ABSTRACT

Casting, characterization and performance of blend polymeric membranes were carried out in detail in this study. Three different types of polymers polysulfone (PSF), polyacrylonitrile (PAN) and thermoplastic polyurethane (TPU) were used as base polymers.

Effects of molecular weight and concentration of polyethylene glycol (PEG) as additive in PSF based membranes were investigated including the variation of solvent. It was observed that more porous membranes were formed using N-methyl-2- pyrrolidone (NMP) as solvent compared to N, N- dimethylformamide (DMF). A wide range of molecular weight cut-off (MWCO) membranes, from 10 to 70 kDa was obtained. Performance of cast membranes to clarify the turbid water was successfully tested. Simultaneous use of organic (PEG 200), and inorganic (ZnCl2) additives to polysulfone resulted in a novel nanofiltration (NF) membrane. The membranes were tested with monovalent and divalent electrolytes, sucrose, glucose and three dyes having the molecular weight in the range of 263 to 697 Da. Electrostatic interaction was found to play a significant role in rejection of salts, whereas, size exclusion was prevailing mechanism for rejection of dyes. Two stage nanofiltration was successfully implemented for treatment of real textile effluent, so that the final treated water confirmed the quality parameters for reuse or safe disposal to surface water. In this work technical feasibility of two stage nanofiltration for laboratory developed membranes is shown. For actual plant scenario, the economical feasibility will be investigated in subsequent studies.

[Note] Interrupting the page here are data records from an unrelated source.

-- ==== Sys2Proof/Config.lean ====
section
/-! DEFINITION. What is fixed for the life of the hardware: the parameters the spec fixes (R6, R7), the two OPEN
parameters the model takes as arguments (R7), and the free contents of memory that nothing has written (R40). -/

namespace Sys2Proof

/-- The three addressable memories (20_memory.md R61). They are disjoint. -/
inductive Space where
  | pbuf
  | mbuf
  | grid
  deriving DecidableEq, Repr

/-- The OPEN parameters of R7 that some rule depends on. They are an argument of the model: State carries one value of
them that no step changes, and a statement about every state holds for every value of them (log entry 1).
HOST_BUS, the third, is "not a value; a mapping" on which "nothing in this spec" depends. -/
structure Params where
  /-- GRID_CAP, the number of samples the grid store holds. -/
  gridCap : Nat
  /-- BQ_CAP, the capacity of the bit queue in bits. -/
  bqCap : Nat
  deriving DecidableEq, Repr

/-- The constraints of R7: GRID_CAP ≤ 2^40 and BQ_CAP ≥ 32. -/
def Params.wf (p : Params) : Bool := decide (p.gridCap ≤ 2 ^ 40) && decide (32 ≤ p.bqCap)

namespace Config

/-- PLEN_W, the width of the `passcode_length` field (R6). -/
def plenW : Nat := 16

/-- MLEN_W, the width of the `message_length` field (R6). -/
def mlenW : Nat := 32

/-- CHAR_W, the bits of one character (R6). -/
def charW : Nat := 8

/-- HEADER_BITS, the two length fields together (R6). -/
def headerBits : Nat := 48

/-- PBUF_SIZE in bytes (R7, R30). -/
def pbufSize : Nat := 65535

/-- MBUF_SIZE in bytes (R7, R31). -/
def mbufSize : Nat := 4294967295

/-- CMD_W, the width of a command word (R7). -/
def cmdW : Nat := 32

/-- The byte found at an address that neither the host nor a command has written since the last reset event. The spec
calls it "unspecified" ("any bytes, and no rule may depend on them; it does not mean zero", R40, U10), so it is a FREE
VALUE: nothing in Lean can evaluate it. The first argument counts the reset events, so that the contents after one
reset tell nothing of the contents after another (log entry 2). -/
opaque unwritten : Nat → Space → Nat → Byte

end Config

end Sys2Proof
end

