-- ==== Sys2Proof/Machine/Dispatch.lean ====
section
/-! DEFINITION. One arm per command: the command's meaning. -/

namespace Sys2Proof.Machine

def exec (i : Instr) (s : State) : Host.Outcome State Fault Refusal :=
  match i with
  | .nop => Sys2Proof.Machine.execNop s
  | .encint w => Sys2Proof.Machine.execEncint w s
  | .decint w => Sys2Proof.Machine.execDecint w s
  | .enctxt sel => Sys2Proof.Machine.execEnctxt sel s
  | .dectxt sel => Sys2Proof.Machine.execDectxt sel s
  | .bqclr => Sys2Proof.Machine.execBqclr s
  | .embed => Sys2Proof.Machine.execEmbed s
  | .extract => Sys2Proof.Machine.execExtract s

end Sys2Proof.Machine
end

Polyacrylonitrile (PAN) is a low cost, easily available widely accepted base polymer to cast porous membranes in the range of ultrafiltration and microfiltration.

A detailed study on the effect of molecular weight of PAN homopolymer and its concentration on the cast membrane was undertaken including the effects of additive (PEG) molecular weight and concentration. Anti-fouling property of various membranes was evaluated using filtration of bovine serum albumin (BSA) solution.

Efficacy of these membranes was also studied for treatment of used engine oil.

Membrane with 8 wt% PEG 400 showed the best antifouling performance. Flux

decline ratio for this membrane was the lowest in between 10% to 20% and flux recovery ratio was above 90% for oil concentration between 100 to 1000 mg/l at 276 kPa transmembrane pressure (TMP). The experimental observation showed that oil concentration in permeate was found to be well within the permissible limit.

Casting of flat sheet polyacrylonitrile (PAN)/polyurethane (PU) blend membranes was reported for the first time in this work. PU made the membrane more porous. Ternary phase diagram indicated that addition of PU increases thermodynamic instability of the blend. PAN/PU blend membrane (70:30) exhibited the maximum antifouling characteristic with 99% flux recovery ratio associated with complete removal of turbidity and organic matters.

Flat sheet mixed-matrix membranes (MMM) were cast by blending PAN with iron oxide nanoparticles (Fe3O4) followed by chitosan coating. Removal of humic acids and microorganisms from wastewater was tested using these membranes. The long term stability of MMM was demonstrated by conducting the experiment for 50 hours under continuous cross flow mode. Effects of various operating conditions like transmembrane pressure, cross flow rate and feed concentration on membrane performance were also investigated.

Keywords: Ultrafiltration, nanofiltration; molecular weight cut-off; flux recovery ratio; flux decline ratio; polymer blend; ternary phase diagram; mixed matrix membrane; iron oxide nanoparticles.